Netanyahu, he claimed, conspired with a female police officer who in 2011 brought sexual harassment charges against her commander, Police Superintendent Roni Reitman, the head of Lahav 433, the unit responsible for investigating Netanyahu. Alsheich claimed that Netanyahu was behind the police officer’s decision to petition Israel’s Supreme Court against Reitman after the Attorney General chose to close the investigation against him without indicting him in 2015, due to the passage of time since his alleged acts of harassment took place.

Alsheich also claimed that Netanyahu had offered himself a sort of bribe. The Commission of Police alleged that when Netanyahu appointed him to serve as police chief, Netanyahu knew that Alsheich really wanted to serve as Director of the Israel Security Agency, where he was serving as deputy director when Netanyahu asked him to take over the police. Netanyahu, Alsheich alleged, told him that if Netanyahu was still prime minister when Alsheich finished his tour of duty, Netanyahu would appoint him the head of the Israel Security Agency.

Even the police’s most fervent media supporters were aghast at Alsheich’s allegations – coupled with the fact that he has refused to investigate any of them. To summarize: just as the police were set to announce their recommendations, Alsheich made clear that he has a personal vendetta against Netanyahu and is prepared to overthrow his government.

Alsheich’s wild charges that Netanyahu was actively conspiring against his investigators gave credence to the allegations of bias, verging on animus, leveled against the police by Netanyahu and his supporters.

And so the parallels between the indictment of Netanyahu and the witch hunt against President Trump are remarkable. But there is a key distinction.

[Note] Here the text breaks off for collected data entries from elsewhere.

-- ==== Sys2Proof/Laws/Dispatch.lean ====
section
/-! SUPPORT. The arm of `exec` of every constructor, as an equation. -/

namespace Sys2Proof.Machine
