-- ==== Sys2Proof/Laws/State.lean ====
section
/-! SUPPORT. What each update of the state leaves in each field: one equation for each pair. -/

namespace Sys2Proof.Machine

/-! Associations: reading after writing. -/

theorem aget_aput {κ α : Type} [DecidableEq κ] (m : Assoc κ α) (x y : κ) (v : α) :
    aget (aput m x v) y = if y = x then some v else aget m y := by
  induction m with
  | nil => by_cases h : x = y <;> simp [aput, aget, h, eq_comm]
  | cons e m ih =>
    obtain ⟨k, w⟩ := e
    by_cases hk : k = x
    · subst hk
      by_cases h : k = y
      · simp [aput, aget, h]
      · simp [aput, aget, h, Ne.symm h]
    · by_cases h : k = y
      · subst h
        simp [aput, aget, hk]
      · simp [aput, aget, hk, h, ih]

theorem aget_amod {κ α : Type} [DecidableEq κ] (m : Assoc κ α) (x y : κ) (f : α → α) :
    aget (amod m x f) y = if y = x then (aget m x).map f else aget m y := by
  induction m with
  | nil => simp [amod, aget]
  | cons e m ih =>
    obtain ⟨k, w⟩ := e
    by_cases hk : k = x
    · subst hk
      by_cases h : k = y
      · simp [amod, aget, h]
      · simp [amod, aget, h, Ne.symm h]
    · by_cases h : k = y
      · subst h
        simp [amod, aget, hk]
      · simp [amod, aget, hk, h, ih]

theorem amod_congr {κ α : Type} [DecidableEq κ] (m : Assoc κ α) (x : κ) (f g : α → α)
    (h : ∀ v, aget m x = some v → f v = g v) : amod m x f = amod m x g := by
  induction m with
  | nil => rfl
  | cons e m ih =>
    obtain ⟨k, w⟩ := e
    by_cases hk : k = x
    · simp [amod, hk, h w (by simp [aget, hk])]
    · simp only [amod, hk, if_false]
      rw [ih fun v hv => h v (by simpa [aget, hk] using hv)]

/-! `modThread`: every field of the state but one. -/

@[simp] theorem State.modThread_craren (s : State) (r : TRef) (f : Thread → Thread) : (s.modThread r f).craren = s.craren := rfl
@[simp] theorem State.modThread_dukor (s : State) (r : TRef) (f : Thread → Thread) : (s.modThread r f).dukor = s.dukor := rfl
@[simp] theorem State.modThread_link (s : State) (r : TRef) (f : Thread → Thread) : (s.modThread r f).link = s.link := rfl
@[simp] theorem State.modThread_hostBuffer (s : State) (r : TRef) (f : Thread → Thread) : (s.modThread r f).hostBuffer = s.hostBuffer := rfl
@[simp] theorem State.modThread_contexts (s : State) (r : TRef) (f : Thread → Thread) : (s.modThread r f).contexts = s.contexts := rfl
@[simp] theorem State.modThread_coves (s : State) (r : TRef) (f : Thread → Thread) : (s.modThread r f).coves = s.coves := rfl
@[simp] theorem State.modThread_crews (s : State) (r : TRef) (f : Thread → Thread) : (s.modThread r f).crews = s.crews := rfl
@[simp] theorem State.modThread_upsets (s : State) (r : TRef) (f : Thread → Thread) : (s.modThread r f).upsets = s.upsets := rfl
@[simp] theorem State.modThread_reports (s : State) (r : TRef) (f : Thread → Thread) : (s.modThread r f).reports = s.reports := rfl
@[simp] theorem State.modThread_issue (s : State) (r : TRef) (f : Thread → Thread) : (s.modThread r f).issue = s.issue := rfl
@[simp] theorem State.modThread_agenda (s : State) (r : TRef) (f : Thread → Thread) : (s.modThread r f).agenda = s.agenda := rfl
@[simp] theorem State.modThread_turn (s : State) (r : TRef) (f : Thread → Thread) : (s.modThread r f).turn = s.turn := rfl
@[simp] theorem State.modThread_fresh (s : State) (r : TRef) (f : Thread → Thread) : (s.modThread r f).fresh = s.fresh := rfl
@[simp] theorem State.modThread_die (s : State) (r : TRef) (f : Thread → Thread) (d : DieId) : (s.modThread r f).die d = s.die d := by
  cases d <;> rfl
@[simp] theorem State.modThread_core (s : State) (r : TRef) (f : Thread → Thread) (d : DieId) (k : Nat) :
    (s.modThread r f).core d k = s.core d k := by cases d <;> rfl

/-! `modCove`: every field of the state but one. -/

@[simp] theorem State.modCove_craren (s : State) (c : CoveRef) (f : Cove → Cove) : (s.modCove c f).craren = s.craren := rfl
@[simp] theorem State.modCove_dukor (s : State) (c : CoveRef) (f : Cove → Cove) : (s.modCove c f).dukor = s.dukor := rfl
@[simp] theorem State.modCove_link (s : State) (c : CoveRef) (f : Cove → Cove) : (s.modCove c f).link = s.link := rfl
@[simp] theorem State.modCove_hostBuffer (s : State) (c : CoveRef) (f : Cove → Cove) : (s.modCove c f).hostBuffer = s.hostBuffer := rfl
@[simp] theorem State.modCove_contexts (s : State) (c : CoveRef) (f : Cove → Cove) : (s.modCove c f).contexts = s.contexts := rfl
@[simp] theorem State.modCove_crews (s : State) (c : CoveRef) (f : Cove → Cove) : (s.modCove c f).crews = s.crews := rfl
@[simp] theorem State.modCove_threads (s : State) (c : CoveRef) (f : Cove → Cove) : (s.modCove c f).threads = s.threads := rfl
@[simp] theorem State.modCove_upsets (s : State) (c : CoveRef) (f : Cove → Cove) : (s.modCove c f).upsets = s.upsets := rfl
@[simp] theorem State.modCove_reports (s : State) (c : CoveRef) (f : Cove → Cove) : (s.modCove c f).reports = s.reports := rfl
@[simp] theorem State.modCove_issue (s : State) (c : CoveRef) (f : Cove → Cove) : (s.modCove c f).issue = s.issue := rfl
@[simp] theorem State.modCove_agenda (s : State) (c : CoveRef) (f : Cove → Cove) : (s.modCove c f).agenda = s.agenda := rfl
@[simp] theorem State.modCove_turn (s : State) (c : CoveRef) (f : Cove → Cove) : (s.modCove c f).turn = s.turn := rfl
@[simp] theorem State.modCove_fresh (s : State) (c : CoveRef) (f : Cove → Cove) : (s.modCove c f).fresh = s.fresh := rfl
@[simp] theorem State.modCove_die (s : State) (c : CoveRef) (f : Cove → Cove) (d : DieId) : (s.modCove c f).die d = s.die d := by
  cases d <;> rfl
@[simp] theorem State.modCove_core (s : State) (c : CoveRef) (f : Cove → Cove) (d : DieId) (k : Nat) :
    (s.modCove c f).core d k = s.core d k := by cases d <;> rfl

/-! `modCrew`: every field of the state but one. -/

@[simp] theorem State.modCrew_craren (s : State) (c : CoveRef) (n : Nat) (f : Crew → Crew) : (s.modCrew c n f).craren = s.craren := rfl
@[simp] theorem State.modCrew_dukor (s : State) (c : CoveRef) (n : Nat) (f : Crew → Crew) : (s.modCrew c n f).dukor = s.dukor := rfl
@[simp] theorem State.modCrew_link (s : State) (c : CoveRef) (n : Nat) (f : Crew → Crew) : (s.modCrew c n f).link = s.link := rfl
@[simp] theorem State.modCrew_hostBuffer (s : State) (c : CoveRef) (n : Nat) (f : Crew → Crew) : (s.modCrew c n f).hostBuffer = s.hostBuffer := rfl
@[simp] theorem State.modCrew_contexts (s : State) (c : CoveRef) (n : Nat) (f : Crew → Crew) : (s.modCrew c n f).contexts = s.contexts := rfl
@[simp] theorem State.modCrew_coves (s : State) (c : CoveRef) (n : Nat) (f : Crew → Crew) : (s.modCrew c n f).coves = s.coves := rfl
@[simp] theorem State.modCrew_threads (s : State) (c : CoveRef) (n : Nat) (f : Crew → Crew) : (s.modCrew c n f).threads = s.threads := rfl
@[simp] theorem State.modCrew_upsets (s : State) (c : CoveRef) (n : Nat) (f : Crew → Crew) : (s.modCrew c n f).upsets = s.upsets := rfl
@[simp] theorem State.modCrew_reports (s : State) (c : CoveRef) (n : Nat) (f : Crew → Crew) : (s.modCrew c n f).reports = s.reports := rfl
@[simp] theorem State.modCrew_issue (s : State) (c : CoveRef) (n : Nat) (f : Crew → Crew) : (s.modCrew c n f).issue = s.issue := rfl
@[simp] theorem State.modCrew_agenda (s : State) (c : CoveRef) (n : Nat) (f : Crew → Crew) : (s.modCrew c n f).agenda = s.agenda := rfl
@[simp] theorem State.modCrew_turn (s : State) (c : CoveRef) (n : Nat) (f : Crew → Crew) : (s.modCrew c n f).turn = s.turn := rfl
@[simp] theorem State.modCrew_fresh (s : State) (c : CoveRef) (n : Nat) (f : Crew → Crew) : (s.modCrew c n f).fresh = s.fresh := rfl
@[simp] theorem State.modCrew_die (s : State) (c : CoveRef) (n : Nat) (f : Crew → Crew) (d : DieId) : (s.modCrew c n f).die d = s.die d := by
  cases d <;> rfl
@[simp] theorem State.modCrew_core (s : State) (c : CoveRef) (n : Nat) (f : Crew → Crew) (d : DieId) (k : Nat) :
    (s.modCrew c n f).core d k = s.core d k := by cases d <;> rfl
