-- ==== Sys2Proof/Tests/Slice0.lean ====
section
/-! SUPPORT. Tests. A well-formedness smoke test; for every instruction a word written out from the
encoding tables of the spec (R53 to R55, R66 to R72 and each group's own table); worked examples of the
spec; and for every statement a witness that meets the hypotheses of each of its clauses. Expected values
come from the rules cited, never from the model. -/

namespace Sys2Proof.Tests

open Sys2Proof Sys2Proof.Machine

-- One theorem at a time: the threads of parallel checks would pass the memory limit.
set_option Elab.async false

def al : Guard := ⟨7, false⟩

/-- An instruction that the widest key does not admit at the head of a clause. -/
def illFormed (l : List Instr) : Bool := l.all fun i => !i.wf

/-- Each group breaks one check of R62: a type that R72 does not give; an option it does not give; a
register group that is misaligned or runs past the count (R56); a destination that is no register (R55); a
distance with no producer (R58); a predicate field that is never (R59); an operand form that the group does
not take; a handle where none is read; and an event that names no unit of its die (R11). -/
theorem test_wf_refuses : illFormed [
    .add al .f32 false (.g 1) (.g 2) (.g 3), .neg al .n32 false (.g 1) (.g 2),
    .fcvt al false .rn .f32 .f32 (.g 1) (.g 2), .ldImm al .b128 0 (.g 4) (.g 8) 0,
    .cmp al .i32 0 .un (.g 1) (.g 2) (.g 3), .movi al .b32 .s44 (.g 1) (.g 2),
    .xred al .f32 3 (.g 1) (.g 2) .none, .atom al .b32 .sys 0 (.g 1) (.g 16) .zero (.g 2),
    .add al .i64 false (.g 1) (.g 2) (.g 4), .mov al .b128 (.g 2) (.g 4),
    .mov al .b128 (.k 4) (.g 4), .add al .i32 false .zero (.g 2) (.g 3),
    .add al .i32 false (.k 1) (.g 2) (.g 3), .kadd (.g 1) (.k 2) (.k 3),
    .add al .i32 false (.g 1) (.dist 0) (.g 3), .add ⟨7, true⟩ .i32 false (.g 1) (.g 2) (.g 3),
    .br al (.g 3), .rdv al (.g 3), .mov al .b64 (.g 2) (.h 1), .hmov al (.g 2) (.g 4),
    .rast al (.g 4) (.k 60) (.k 10) .none, .mzero al (.g 2) (.g 40),
    .clauseIssue .craren 99 0, .lineAdvance .craren 3, .virtualInterfaceReset .craren 16]
    = true := by decide +kernel

theorem test_wf_accepts : ([
    .add al .i32 false (.g 1) (.g 2) (.g 3), .mov al .b128 (.g 4) (.k 4), .kadd (.k 1) (.k 2) (.k 3),
    .hmov al (.h 1) (.h 2), .clauseIssue .dukor 256 1, .lineAdvance .dukor 4] : List Instr).all Instr.wf
    = true := by decide +kernel

/-- Under a key of 32 registers and 4 keys, g32 and k4 do not exist (R56); after a 32-bit producer d1 is
read at 32 bits and not at 64 (R58); kmerge is reserved in ISA version 1 (R74). -/
theorem test_wf_key :
    (Instr.add al .i32 false (.g 31) (.g 30) (.k 3)).wfIn ⟨2, 32, 4⟩ [] = true
    ∧ (Instr.add al .i32 false (.g 32) (.g 30) (.k 3)).wfIn ⟨2, 32, 4⟩ [] = false
    ∧ (Instr.add al .i32 false (.g 31) (.g 30) (.k 4)).wfIn ⟨2, 32, 4⟩ [] = false
    ∧ (Instr.add al .i32 false (.g 31) (.dist 0) (.k 3)).wfIn ⟨2, 32, 4⟩ [.w32] = true
    ∧ (Instr.add al .i64 false (.g 30) (.dist 0) (.k 2)).wfIn ⟨2, 32, 4⟩ [.w32] = false
    ∧ Instr.kmerge.wfIn ⟨1, 32, 4⟩ [] = false ∧ Instr.kmerge.wfIn ⟨2, 32, 4⟩ [] = true := by
  decide +kernel
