-- ==== Sys2Proof/Machine/State.lean ====
section
/-! DEFINITION. The machine's state as the spec gives it, its stops, and the state after reset. -/

namespace Sys2Proof.Machine

/-- `MODE`: whether a batch is open (10_state.md R19). -/
inductive Mode
  | idle | batch
  deriving DecidableEq, Repr

/-- The whole state: the four elements of 10_state.md R18, the two channels of 20_memory.md R31, and one input of the host.
There is no memory, no register file and no program counter (10_state.md R15, R16, R24). -/
structure State where
  /-- `MODE` (10_state.md R19). -/
  mode : Mode
  /-- `P`, the parameter register: space [13:11], range [10], din [9:5], dout [4:0] (10_state.md R21). -/
  p : BitVec 14
  /-- `REM`, the DATA commands the open batch still expects (10_state.md R20). -/
  rem : BitVec 16
  /-- `BERR`, some beat of the open batch has failed (10_state.md R22). -/
  berr : Bool
  /-- `CMD`, command words pushed and not yet popped, oldest first (20_memory.md R31). -/
  cmd : List Word
  /-- `RSP`, response words pushed and not yet taken, oldest first (20_memory.md R31). -/
  rsp : List Word
  /-- The model's own field: `RSP` can take a word now (20_memory.md R38). Only the host changes it. -/
  rspReady : Bool
  deriving DecidableEq, Repr

/-- Where the model stops although the hardware is not said to. -/
inductive Fault
  /-- Raised by a well-formed DATA in BATCH mode when `P` holds a value that fails PLANE's own parameter checks. By
  10_state.md R21 no reachable state holds one. SAFE: the machine stops where the spec says nothing (log entry 2). -/
  | illegalParameters
  deriving DecidableEq, Repr

/-- Where the model gives no meaning. -/
inductive Refusal
  /-- Raised by a refused arm of `exec` only; no arm is refused. SAFE. -/
  | notModelled (mnemonic : String)
  /-- Raised by CVT and DATA on an out-of-range sample under a `SOR_POLICY` other than `fail`, which the spec does not
  specify and asks a model to refuse (93_implementation_defined.md U1). The policy of `cfg` is `fail`, so no run raises it.
  SAFE (log entry 4). -/
  | sorPolicyUnspecified
  deriving DecidableEq, Repr

/-- The state after reset (10_state.md R25; 70_reset_and_hazards.md R166, R167). `rspReady` is no state of the block; its
value here is a DESIGN CHOICE, unsafe (log entry 3). -/
def State.reset : State where
  mode := .idle
  p := 0
  rem := 0
  berr := false
  cmd := []
  rsp := []
  rspReady := true

end Sys2Proof.Machine
end

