/-- The bits beside the status (30_encoding.md section 2): the opcode echo, `last` exactly when a batch is closed or an empty
batch answered, `berr` there exactly when the batch was aborted or had a failed beat, and 0 elsewhere. -/
def Obligations.ClosingBitsOfAResponse : Prop :=
  ∀ (s : State) (w : Word), BatchInv s →
    ∃ t r, execute w s = .next t ∧ t.rsp = s.rsp ++ [r] ∧ (rspOp r).toNat = wordBits w 63 62 ∧
      (rspLast r = 1 ↔
        (s.mode = .batch ∧ t.mode = .idle) ∨
          (s.mode = .idle ∧ wordBits w 63 62 = 2 ∧ rspStatus r = 0 ∧ t.mode = .idle)) ∧
      (rspBerr r = 1 ↔ s.mode = .batch ∧ t.mode = .idle ∧ (s.berr = true ∨ rspStatus r ≠ 0))

/-- A failed CVT or PLANE, and every word in IDLE that is answered with an error, leaves the block's state as it was
(60_exceptions.md section 3). -/
def Obligations.FailuresInIdleLeaveTheState : Prop :=
  ∀ (s t : State) (w r : Word), s.mode = .idle → execute w s = .next t → t.rsp = s.rsp ++ [r] → rspStatus r ≠ 0 →
    t = { s with rsp := s.rsp ++ [r] }

/-! ### Frames -/

/-- What every command leaves unchanged: the words still on CMD, the host's readiness, and the responses already on RSP; it adds
exactly one response, which echoes its opcode. -/
def Obligations.EveryCommandAddsOneResponse : Prop :=
  ∀ (i : Instr) (s t : State), exec i s = .next t →
    t.cmd = s.cmd ∧ t.rspReady = s.rspReady ∧ ∃ r, t.rsp = s.rsp ++ [r] ∧ rspOp r = i.op

/-- Which command writes which element of the block's state (10_state.md section 3): CVT in IDLE and DATA in IDLE none; `P` only
an accepted PLANE; in BATCH, DATA decrements `REM` and keeps `P`, every other command clears `MODE`, `REM` and `BERR` and keeps
`P`. -/
def Obligations.CommandFrames : Prop :=
  ∀ (i : Instr) (s t : State), exec i s = .next t →
    (s.mode = .idle → i.op ≠ 2 → t.mode = s.mode ∧ t.p = s.p ∧ t.rem = s.rem ∧ t.berr = s.berr) ∧
    (s.mode = .idle → i.op = 2 →
      (t.mode = s.mode ∧ t.p = s.p ∧ t.rem = s.rem ∧ t.berr = s.berr) ∨
        (t.mode = .batch ∧ t.rem ≠ 0 ∧ t.berr = false ∧ t.p = BitVec.ofNat 14 (wordBits (encode i) 13 0) ∧ LegalP t.p)) ∧
    (s.mode = .batch → i.op = 3 → t.p = s.p ∧ t.rem = s.rem - 1 ∧ (t.mode = .idle ↔ t.rem = 0)) ∧
    (s.mode = .batch → i.op ≠ 3 → t.mode = .idle ∧ t.p = s.p ∧ t.rem = 0 ∧ t.berr = false)
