-- ==== Sys2Proof/Tests/Slice0.lean ====
section
/-! SUPPORT. Tests: expected values are the spec's own (95_test_vectors.md, the worked examples of the rules) or written out by hand
from its encoding; and one witness for each statement with hypotheses, a concrete state and operands that meet all of them. -/

namespace Sys2Proof.Tests
open Sys2Proof Sys2Proof.Machine

/-! ### Well-formedness: each check refuses an ill-formed term -/

theorem test_wellFormed_refuses_reserved_data_bits : (Instr.data 1 2 3 1).wellFormed = false := by decide
theorem test_goodEncoding_refuses_reserved_data_bits : (Instr.data 1 2 3 0x2000).goodEncoding = false := by decide
theorem test_goodEncoding_refuses_space_seven : (Instr.cvt 1 2 3 7 0 8 8).goodEncoding = false := by decide
theorem test_goodEncoding_refuses_input_depth : (Instr.cvt 1 2 3 0 0 9 8).goodEncoding = false := by decide
theorem test_goodEncoding_refuses_output_depth : (Instr.plane 1 1 1 0 0 8 14).goodEncoding = false := by decide
theorem test_goodEncoding_accepts : (Instr.plane 1 1 1 6 1 16 12).goodEncoding = true := by decide

/-! ### Decoding: words written out bit by bit from 30_encoding.md R45 and R46, op a b c space range din dout -/

/-- CVT 500, 400, 700, BT709, Full, 10, 8. -/
theorem test_decode_cvt :
    decode 0b01_0000000111110100_0000000110010000_0000001010111100_001_1_01010_01000 = .ok (.cvt 500 400 700 1 1 10 8) := by
  decide

/-- PLANE 3, 5, 7, YCgCo, Studio, 12, 16. -/
theorem test_decode_plane :
    decode 0b10_0000000000000011_0000000000000101_0000000000000111_101_0_01100_10000 = .ok (.plane 3 5 7 5 0 12 16) := by
  decide

/-- DATA 145, 54, 34, and the same with reserved bits set, which still decodes. -/
theorem test_decode_data :
    decode 0b11_0000000010010001_0000000000110110_0000000000100010_000_0_00000_00000 = .ok (.data 145 54 34 0) ∧
      decode 0b11_0000000010010001_0000000000110110_0000000000100010_100_0_00000_00001 = .ok (.data 145 54 34 0x2001) := by
  decide

/-- Opcode 0b00 is no command, whatever the other bits are. -/
theorem test_decode_illegal :
    decode 0b00_1111111111111111_1111111111111111_1111111111111111_111_1_11111_11111 = .error .illegalOp := by
  decide

theorem test_decodeTableWord : decodeTableWord 64 0xC024400D80088000 = some (.data 145 54 34 0) ∧ decodeTableWord 64 0 = none := by
  decide

theorem test_withFetchWord_runs :
    step (State.reset.withFetchWord 64 0x403AC02000200108) = .next { State.reset with rsp := [0x040000FF00FF00FF] } := rfl

theorem test_assembleLine :
    assembleLine "CVT 235, 128, 128, BT601, Studio, 8, 8 ; white" = some [0x403AC02000200108] ∧
      assembleLine ".word 0xC080009600640001" = some [0xC080009600640001] ∧ assembleLine "; nothing" = some [] ∧
      assembleLine "DATA 65536, 0, 0" = none := by
  refine ⟨?_, ?_, ?_, ?_⟩ <;> rfl

/-! ### One step of each command -/

/-- The BT709 Full batch of 44_converter_commands.md R124, with `n` beats to come. -/
def openState (n : BitVec 16) : State := { State.reset with mode := .batch, p := 0xD08, rem := n }

/-- CVT 81, 90, 240, BT601, Studio, 8, 8 (95_test_vectors.md section 2.3): blue falls below 0 and clamps. -/
theorem test_cvt_clamps :
    execute (encode (.cvt 81 90 240 0 0 8 8)) State.reset = .next { State.reset with rsp := [0x040000FE00000000] } := rfl

theorem test_cvt_aborts_a_batch :
    exec (.cvt 235 128 128 0 0 8 8) (openState 3) = .next { State.reset with p := 0xD08, rsp := [0x6700000000000000] } := rfl

theorem test_plane_opens :
    exec (.plane 3 3 3 1 1 8 8) State.reset = .next { openState 3 with rsp := [0x0800000000000000] } := rfl

theorem test_plane_mismatch :
    exec (.plane 2 2 3 0 0 8 8) State.reset = .next { State.reset with rsp := [0x2800000000000000] } := rfl

theorem test_data_converts :
    exec (.data 81 90 240 0) (openState 3) = .next { openState 2 with rsp := [0x0C0000FF0024000A] } := rfl

theorem test_data_closes :
    exec (.data 41 240 110 0) (openState 1) = .next { State.reset with p := 0xD08, rsp := [0x0E00000D001C00F9] } := rfl

theorem test_illegal_word : execIllegal State.reset = .next { State.reset with rsp := [0x5000000000000000] } := rfl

The U.S. is governed by a constitution that places checks and balances on the executive that extend to the permanent bureaucracy. In Israel, there are no constitutional checks on the bureaucracy. The Knesset cannot compel civil servants to appear before its committees. It cannot force civil servants to testify under oath. It cannot hold them in contempt.

After his scandalous interview last week, Likud Party lawmakers requested that Alsheich come before the relevant committee and explain his charges against Netanyahu. Although he tentatively agreed to appear this week, on Tuesday night, reporters said that Alsheich has no intention of appearing before lawmakers to answer their questions.

Some commentators claimed on Tuesday night that the police deliberately threw every possible charge at Netanyahu to pressure the Attorney General into indicting him for something. The bias against Netanyahu that Alsheich revealed so extravagantly in his interview last Wednesday night, and the thousands of hours and tens of millions of shekels that the police have invested over the past 22 years in their endless pursuit of Netanyahu and his family, now stand in the balance.

If Netanyahu is cleared — and given the weakness of the charges against him, it’s hard to see how he can be indicted — then the police will lose their credibility and the public trust.

Then again, given that Israel’s elected officials have no oversight over the civil service, it could be that Alsheich and his officers don’t care.